I’d be out at Trump supporter though

hehehesorry · 26/07/2025 15:06

PigletSanders · 25/07/2025 09:47

He’s old, he’s skint and you have wildly differing ideas about politics and parenting.

Why on earth would you even consider staying with this dud?

*just seen he’s hugely pro-Trump. Yuk. What are you confused about, OP? Come on.

Edited

Couldn't you say the OP is skint, old, wildly differing politics AND a severely disabled child? Why should he go for someone worse off than him?

UpDo · 26/07/2025 15:24

hehehesorry · 26/07/2025 15:06

Couldn't you say the OP is skint, old, wildly differing politics AND a severely disabled child? Why should he go for someone worse off than him?

Think we'd need info on whether he owns a property or not. OP has an asset, I don't think she's specified whether he does. Unless I have missed it.

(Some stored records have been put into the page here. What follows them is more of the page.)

/-! ### modCore -/

@[simp] theorem State.modCore_schedule (s : State) (c : Nat) (f : Core → Core) : (s.modCore c f).schedule = s.schedule := rfl
@[simp] theorem State.modCore_phase (s : State) (c : Nat) (f : Core → Core) : (s.modCore c f).phase = s.phase := rfl
@[simp] theorem State.modCore_cycles (s : State) (c : Nat) (f : Core → Core) : (s.modCore c f).cycles = s.cycles := rfl
@[simp] theorem State.modCore_focus (s : State) (c : Nat) (f : Core → Core) : (s.modCore c f).focus = s.focus := rfl
@[simp] theorem State.modCore_cur (s : State) (c : Nat) (f : Core → Core) : (s.modCore c f).cur = s.cur := rfl
@[simp] theorem State.modCore_free (s : State) (c : Nat) (f : Core → Core) : (s.modCore c f).free = s.free := rfl
@[simp] theorem State.modCore_nextId (s : State) (c : Nat) (f : Core → Core) : (s.modCore c f).nextId = s.nextId := rfl
@[simp] theorem State.modCore_hostData (s : State) (c : Nat) (f : Core → Core) : (s.modCore c f).hostData = s.hostData := rfl
@[simp] theorem State.modCore_time (s : State) (c : Nat) (f : Core → Core) : (s.modCore c f).time = s.time := rfl
@[simp] theorem State.modCore_phys (s : State) (c : Nat) (f : Core → Core) : (s.modCore c f).phys = s.phys := rfl
@[simp] theorem State.modCore_stations (s : State) (c : Nat) (f : Core → Core) : (s.modCore c f).stations = s.stations := rfl
@[simp] theorem State.modCore_xlats (s : State) (c : Nat) (f : Core → Core) : (s.modCore c f).xlats = s.xlats := rfl
@[simp] theorem State.modCore_dram (s : State) (c : Nat) (f : Core → Core) : (s.modCore c f).dram = s.dram := rfl
@[simp] theorem State.modCore_accesses (s : State) (c : Nat) (f : Core → Core) : (s.modCore c f).accesses = s.accesses := rfl
@[simp] theorem State.modCore_flights (s : State) (c : Nat) (f : Core → Core) : (s.modCore c f).flights = s.flights := rfl
@[simp] theorem State.modCore_rowWaits (s : State) (c : Nat) (f : Core → Core) : (s.modCore c f).rowWaits = s.rowWaits := rfl
@[simp] theorem State.modCore_folds (s : State) (c : Nat) (f : Core → Core) : (s.modCore c f).folds = s.folds := rfl
@[simp] theorem State.modCore_replicas (s : State) (c : Nat) (f : Core → Core) : (s.modCore c f).replicas = s.replicas := rfl
@[simp] theorem State.modCore_lates (s : State) (c : Nat) (f : Core → Core) : (s.modCore c f).lates = s.lates := rfl
@[simp] theorem State.modCore_classes (s : State) (c : Nat) (f : Core → Core) : (s.modCore c f).classes = s.classes := rfl
@[simp] theorem State.modCore_serves (s : State) (c : Nat) (f : Core → Core) : (s.modCore c f).serves = s.serves := rfl
@[simp] theorem State.modCore_descs (s : State) (c : Nat) (f : Core → Core) : (s.modCore c f).descs = s.descs := rfl
@[simp] theorem State.modCore_held (s : State) (c : Nat) (f : Core → Core) : (s.modCore c f).held = s.held := rfl
@[simp] theorem State.modCore_ctxs (s : State) (c : Nat) (f : Core → Core) : (s.modCore c f).ctxs = s.ctxs := rfl
@[simp] theorem State.modCore_host (s : State) (c : Nat) (f : Core → Core) : (s.modCore c f).host = s.host := rfl
@[simp] theorem State.modCore_sec (s : State) (c : Nat) (f : Core → Core) : (s.modCore c f).sec = s.sec := rfl
@[simp] theorem State.modCore_pkg (s : State) (c : Nat) (f : Core → Core) : (s.modCore c f).pkg = s.pkg := rfl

ThatCyanCat · 26/07/2025 18:45

hehehesorry · 26/07/2025 15:06

Couldn't you say the OP is skint, old, wildly differing politics AND a severely disabled child? Why should he go for someone worse off than him?

It's irrelevant what OP's currency is (and I suspect it is that she is younger and potentially malleable. Men who are looking for that don't tend to be too requiring on much else.). He's into her, for whatever reason, and wants to keep it going. So it's utterly pointless trying to tell us what a terrible date you think she is. He's all in, so now it's her decision. And the thought makes her miserable.